## Aim of the exercise:
Each line with the string "Word" is to be copied from the records below.

## Records to use:
BEGIN
theorem State.modCnt_frame (s : State) (f : AttemptCnt → AttemptCnt) :
    (State.modCnt s f).regs = s.regs ∧ (State.modCnt s f).pairLo = s.pairLo ∧ (State.modCnt s f).pairCap = s.pairCap ∧ (State.modCnt s f).out = s.out ∧ (State.modCnt s f).free = s.free ∧ (State.modCnt s f).policy = s.policy ∧ (State.modCnt s f).err = s.err ∧ (State.modCnt s f).chk = s.chk ∧ (State.modCnt s f).snp = s.snp ∧ (State.modCnt s f).irq = s.irq ∧ (State.modCnt s f).ezl = s.ezl ∧ (State.modCnt s f).fmt = s.fmt ∧ (State.modCnt s f).arr = s.arr ∧ (State.modCnt s f).vec = s.vec ∧ (State.modCnt s f).mxe = s.mxe ∧ (State.modCnt s f).upd = s.upd ∧ (State.modCnt s f).red = s.red ∧ (State.modCnt s f).tsk = s.tsk ∧ (State.modCnt s f).mem = s.mem ∧ (State.modCnt s f).hif = s.hif ∧ (State.modCnt s f).img = s.img ∧ (State.modCnt s f).pwr = s.pwr ∧ (State.modCnt s f).pending = s.pending := by
  exact ⟨rfl, rfl, rfl, rfl, rfl, rfl, rfl, rfl, rfl, rfl, rfl, rfl, rfl, rfl, rfl, rfl, rfl, rfl, rfl, rfl, rfl, rfl, rfl⟩


theorem State.setChk_frame (s : State) (u : Nat) (c : ChkUnit) :
    (State.setChk s u c).regs = s.regs ∧ (State.setChk s u c).pairLo = s.pairLo ∧ (State.setChk s u c).pairCap = s.pairCap ∧ (State.setChk s u c).out = s.out ∧ (State.setChk s u c).free = s.free ∧ (State.setChk s u c).policy = s.policy ∧ (State.setChk s u c).err = s.err ∧ (State.setChk s u c).snp = s.snp ∧ (State.setChk s u c).irq = s.irq ∧ (State.setChk s u c).ezl = s.ezl ∧ (State.setChk s u c).stp = s.stp ∧ (State.setChk s u c).fmt = s.fmt ∧ (State.setChk s u c).arr = s.arr ∧ (State.setChk s u c).vec = s.vec ∧ (State.setChk s u c).mxe = s.mxe ∧ (State.setChk s u c).upd = s.upd ∧ (State.setChk s u c).red = s.red ∧ (State.setChk s u c).tsk = s.tsk ∧ (State.setChk s u c).mem = s.mem ∧ (State.setChk s u c).hif = s.hif ∧ (State.setChk s u c).img = s.img ∧ (State.setChk s u c).pwr = s.pwr ∧ (State.setChk s u c).pending = s.pending := by
  exact ⟨rfl, rfl, rfl, rfl, rfl, rfl, rfl, rfl, rfl, rfl, rfl, rfl, rfl, rfl, rfl, rfl, rfl, rfl, rfl, rfl, rfl, rfl, rfl⟩


theorem State.setIrq_frame (s : State) (d : Nat) (q : IrqSt) :
    (State.setIrq s d q).regs = s.regs ∧ (State.setIrq s d q).pairLo = s.pairLo ∧ (State.setIrq s d q).pairCap = s.pairCap ∧ (State.setIrq s d q).out = s.out ∧ (State.setIrq s d q).free = s.free ∧ (State.setIrq s d q).policy = s.policy ∧ (State.setIrq s d q).err = s.err ∧ (State.setIrq s d q).chk = s.chk ∧ (State.setIrq s d q).snp = s.snp ∧ (State.setIrq s d q).ezl = s.ezl ∧ (State.setIrq s d q).stp = s.stp ∧ (State.setIrq s d q).fmt = s.fmt ∧ (State.setIrq s d q).arr = s.arr ∧ (State.setIrq s d q).vec = s.vec ∧ (State.setIrq s d q).mxe = s.mxe ∧ (State.setIrq s d q).upd = s.upd ∧ (State.setIrq s d q).red = s.red ∧ (State.setIrq s d q).tsk = s.tsk ∧ (State.setIrq s d q).mem = s.mem ∧ (State.setIrq s d q).hif = s.hif ∧ (State.setIrq s d q).img = s.img ∧ (State.setIrq s d q).pwr = s.pwr ∧ (State.setIrq s d q).pending = s.pending := by
  exact ⟨rfl, rfl, rfl, rfl, rfl, rfl, rfl, rfl, rfl, rfl, rfl, rfl, rfl, rfl, rfl, rfl, rfl, rfl, rfl, rfl, rfl, rfl, rfl⟩


theorem State.setLnk_frame (s : State) (l : Nat) (k : LinkSt) :
    (State.setLnk s l k).regs = s.regs ∧ (State.setLnk s l k).pairLo = s.pairLo ∧ (State.setLnk s l k).pairCap = s.pairCap ∧ (State.setLnk s l k).out = s.out ∧ (State.setLnk s l k).free = s.free ∧ (State.setLnk s l k).policy = s.policy ∧ (State.setLnk s l k).err = s.err ∧ (State.setLnk s l k).chk = s.chk ∧ (State.setLnk s l k).snp = s.snp ∧ (State.setLnk s l k).irq = s.irq ∧ (State.setLnk s l k).stp = s.stp ∧ (State.setLnk s l k).fmt = s.fmt ∧ (State.setLnk s l k).arr = s.arr ∧ (State.setLnk s l k).vec = s.vec ∧ (State.setLnk s l k).mxe = s.mxe ∧ (State.setLnk s l k).upd = s.upd ∧ (State.setLnk s l k).red = s.red ∧ (State.setLnk s l k).tsk = s.tsk ∧ (State.setLnk s l k).mem = s.mem ∧ (State.setLnk s l k).hif = s.hif ∧ (State.setLnk s l k).img = s.img ∧ (State.setLnk s l k).pwr = s.pwr ∧ (State.setLnk s l k).pending = s.pending := by
  exact ⟨rfl, rfl, rfl, rfl, rfl, rfl, rfl, rfl, rfl, rfl, rfl, rfl, rfl, rfl, rfl, rfl, rfl, rfl, rfl, rfl, rfl, rfl, rfl⟩


theorem State.emit_frame (s : State) (o : Out) :
    (State.emit s o).regs = s.regs ∧ (State.emit s o).pairLo = s.pairLo ∧ (State.emit s o).pairCap = s.pairCap ∧ (State.emit s o).free = s.free ∧ (State.emit s o).policy = s.policy ∧ (State.emit s o).err = s.err ∧ (State.emit s o).chk = s.chk ∧ (State.emit s o).snp = s.snp ∧ (State.emit s o).irq = s.irq ∧ (State.emit s o).ezl = s.ezl ∧ (State.emit s o).stp = s.stp ∧ (State.emit s o).fmt = s.fmt ∧ (State.emit s o).arr = s.arr ∧ (State.emit s o).vec = s.vec ∧ (State.emit s o).mxe = s.mxe ∧ (State.emit s o).upd = s.upd ∧ (State.emit s o).red = s.red ∧ (State.emit s o).tsk = s.tsk ∧ (State.emit s o).mem = s.mem ∧ (State.emit s o).hif = s.hif ∧ (State.emit s o).img = s.img ∧ (State.emit s o).pwr = s.pwr ∧ (State.emit s o).pending = s.pending := by
  exact ⟨rfl, rfl, rfl, rfl, rfl, rfl, rfl, rfl, rfl, rfl, rfl, rfl, rfl, rfl, rfl, rfl, rfl, rfl, rfl, rfl, rfl, rfl, rfl⟩


theorem State.logEnt_frame (s : State) (e : LogEnt) :
    (State.logEnt s e).pairLo = s.pairLo ∧ (State.logEnt s e).pairCap = s.pairCap ∧ (State.logEnt s e).out = s.out ∧ (State.logEnt s e).free = s.free ∧ (State.logEnt s e).policy = s.policy ∧ (State.logEnt s e).chk = s.chk ∧ (State.logEnt s e).snp = s.snp ∧ (State.logEnt s e).irq = s.irq ∧ (State.logEnt s e).ezl = s.ezl ∧ (State.logEnt s e).stp = s.stp ∧ (State.logEnt s e).fmt = s.fmt ∧ (State.logEnt s e).arr = s.arr ∧ (State.logEnt s e).vec = s.vec ∧ (State.logEnt s e).mxe = s.mxe ∧ (State.logEnt s e).upd = s.upd ∧ (State.logEnt s e).red = s.red ∧ (State.logEnt s e).tsk = s.tsk ∧ (State.logEnt s e).mem = s.mem ∧ (State.logEnt s e).hif = s.hif ∧ (State.logEnt s e).img = s.img ∧ (State.logEnt s e).pwr = s.pwr ∧ (State.logEnt s e).pending = s.pending := by
  have fr1 := @State.event_frame
  have fr2 := @State.incReg_frame
  have fr3 := @State.modErr_frame
  simp [State.logEnt, fr1, fr2, fr3]


theorem State.log_frame (s : State) (blk cls bit cause detail : Nat) :
    (State.log s blk cls bit cause detail).pairLo = s.pairLo ∧ (State.log s blk cls bit cause detail).pairCap = s.pairCap ∧ (State.log s blk cls bit cause detail).out = s.out ∧ (State.log s blk cls bit cause detail).free = s.free ∧ (State.log s blk cls bit cause detail).policy = s.policy ∧ (State.log s blk cls bit cause detail).chk = s.chk ∧ (State.log s blk cls bit cause detail).snp = s.snp ∧ (State.log s blk cls bit cause detail).irq = s.irq ∧ (State.log s blk cls bit cause detail).ezl = s.ezl ∧ (State.log s blk cls bit cause detail).stp = s.stp ∧ (State.log s blk cls bit cause detail).fmt = s.fmt ∧ (State.log s blk cls bit cause detail).arr = s.arr ∧ (State.log s blk cls bit cause detail).vec = s.vec ∧ (State.log s blk cls bit cause detail).mxe = s.mxe ∧ (State.log s blk cls bit cause detail).upd = s.upd ∧ (State.log s blk cls bit cause detail).red = s.red ∧ (State.log s blk cls bit cause detail).tsk = s.tsk ∧ (State.log s blk cls bit cause detail).mem = s.mem ∧ (State.log s blk cls bit cause detail).hif = s.hif ∧ (State.log s blk cls bit cause detail).img = s.img ∧ (State.log s blk cls bit cause detail).pwr = s.pwr ∧ (State.log s blk cls bit cause detail).pending = s.pending := by
  have fr1 := @State.logEnt_frame
  simp [State.log, fr1]


theorem State.eventLog_frame (s : State) (a i blk cls cause detail : Nat) :
    (State.eventLog s a i blk cls cause detail).pairLo = s.pairLo ∧ (State.eventLog s a i blk cls cause detail).pairCap = s.pairCap ∧ (State.eventLog s a i blk cls cause detail).out = s.out ∧ (State.eventLog s a i blk cls cause detail).free = s.free ∧ (State.eventLog s a i blk cls cause detail).policy = s.policy ∧ (State.eventLog s a i blk cls cause detail).chk = s.chk ∧ (State.eventLog s a i blk cls cause detail).snp = s.snp ∧ (State.eventLog s a i blk cls cause detail).irq = s.irq ∧ (State.eventLog s a i blk cls cause detail).ezl = s.ezl ∧ (State.eventLog s a i blk cls cause detail).stp = s.stp ∧ (State.eventLog s a i blk cls cause detail).fmt = s.fmt ∧ (State.eventLog s a i blk cls cause detail).arr = s.arr ∧ (State.eventLog s a i blk cls cause detail).vec = s.vec ∧ (State.eventLog s a i blk cls cause detail).mxe = s.mxe ∧ (State.eventLog s a i blk cls cause detail).upd = s.upd ∧ (State.eventLog s a i blk cls cause detail).red = s.red ∧ (State.eventLog s a i blk cls cause detail).tsk = s.tsk ∧ (State.eventLog s a i blk cls cause detail).mem = s.mem ∧ (State.eventLog s a i blk cls cause detail).hif = s.hif ∧ (State.eventLog s a i blk cls cause detail).img = s.img ∧ (State.eventLog s a i blk cls cause detail).pwr = s.pwr ∧ (State.eventLog s a i blk cls cause detail).pending = s.pending := by
  have fr1 := @State.event_frame
  have fr2 := @State.log_frame
  simp [State.eventLog, fr1, fr2]


theorem State.refuseBit_frame (s : State) (rq : Requester) (off : Nat) (v : Word) (cause bit : Nat) :
    (State.refuseBit s rq off v cause bit).pairLo = s.pairLo ∧ (State.refuseBit s rq off v cause bit).pairCap = s.pairCap ∧ (State.refuseBit s rq off v cause bit).out = s.out ∧ (State.refuseBit s rq off v cause bit).free = s.free ∧ (State.refuseBit s rq off v cause bit).policy = s.policy ∧ (State.refuseBit s rq off v cause bit).chk = s.chk ∧ (State.refuseBit s rq off v cause bit).snp = s.snp ∧ (State.refuseBit s rq off v cause bit).irq = s.irq ∧ (State.refuseBit s rq off v cause bit).ezl = s.ezl ∧ (State.refuseBit s rq off v cause bit).stp = s.stp ∧ (State.refuseBit s rq off v cause bit).fmt = s.fmt ∧ (State.refuseBit s rq off v cause bit).arr = s.arr ∧ (State.refuseBit s rq off v cause bit).vec = s.vec ∧ (State.refuseBit s rq off v cause bit).mxe = s.mxe ∧ (State.refuseBit s rq off v cause bit).upd = s.upd ∧ (State.refuseBit s rq off v cause bit).red = s.red ∧ (State.refuseBit s rq off v cause bit).tsk = s.tsk ∧ (State.refuseBit s rq off v cause bit).mem = s.mem ∧ (State.refuseBit s rq off v cause bit).hif = s.hif ∧ (State.refuseBit s rq off v cause bit).img = s.img ∧ (State.refuseBit s rq off v cause bit).pwr = s.pwr ∧ (State.refuseBit s rq off v cause bit).pending = s.pending := by
  have fr1 := @State.log_frame
  simp [State.refuseBit, fr1]


theorem State.refuseWrite_frame (s : State) (rq : Requester) (off : Nat) (v : Word) (cause : Nat) :
    (State.refuseWrite s rq off v cause).pairLo = s.pairLo ∧ (State.refuseWrite s rq off v cause).pairCap = s.pairCap ∧ (State.refuseWrite s rq off v cause).out = s.out ∧ (State.refuseWrite s rq off v cause).free = s.free ∧ (State.refuseWrite s rq off v cause).policy = s.policy ∧ (State.refuseWrite s rq off v cause).chk = s.chk ∧ (State.refuseWrite s rq off v cause).snp = s.snp ∧ (State.refuseWrite s rq off v cause).irq = s.irq ∧ (State.refuseWrite s rq off v cause).ezl = s.ezl ∧ (State.refuseWrite s rq off v cause).stp = s.stp ∧ (State.refuseWrite s rq off v cause).fmt = s.fmt ∧ (State.refuseWrite s rq off v cause).arr = s.arr ∧ (State.refuseWrite s rq off v cause).vec = s.vec ∧ (State.refuseWrite s rq off v cause).mxe = s.mxe ∧ (State.refuseWrite s rq off v cause).upd = s.upd ∧ (State.refuseWrite s rq off v cause).red = s.red ∧ (State.refuseWrite s rq off v cause).tsk = s.tsk ∧ (State.refuseWrite s rq off v cause).mem = s.mem ∧ (State.refuseWrite s rq off v cause).hif = s.hif ∧ (State.refuseWrite s rq off v cause).img = s.img ∧ (State.refuseWrite s rq off v cause).pwr = s.pwr ∧ (State.refuseWrite s rq off v cause).pending = s.pending := by
  have fr1 := @State.refuseBit_frame
  have fr2 := @State.log_frame
  simp [State.refuseWrite, fr1, fr2]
END
## Answer section:
theorem State.refuseBit_frame (s : State) (rq : Requester) (off : Nat) (v : Word) (cause bit : Nat) :
theorem State.refuseWrite_frame (s : State) (rq : Requester) (off : Nat) (v : Word) (cause : Nat) :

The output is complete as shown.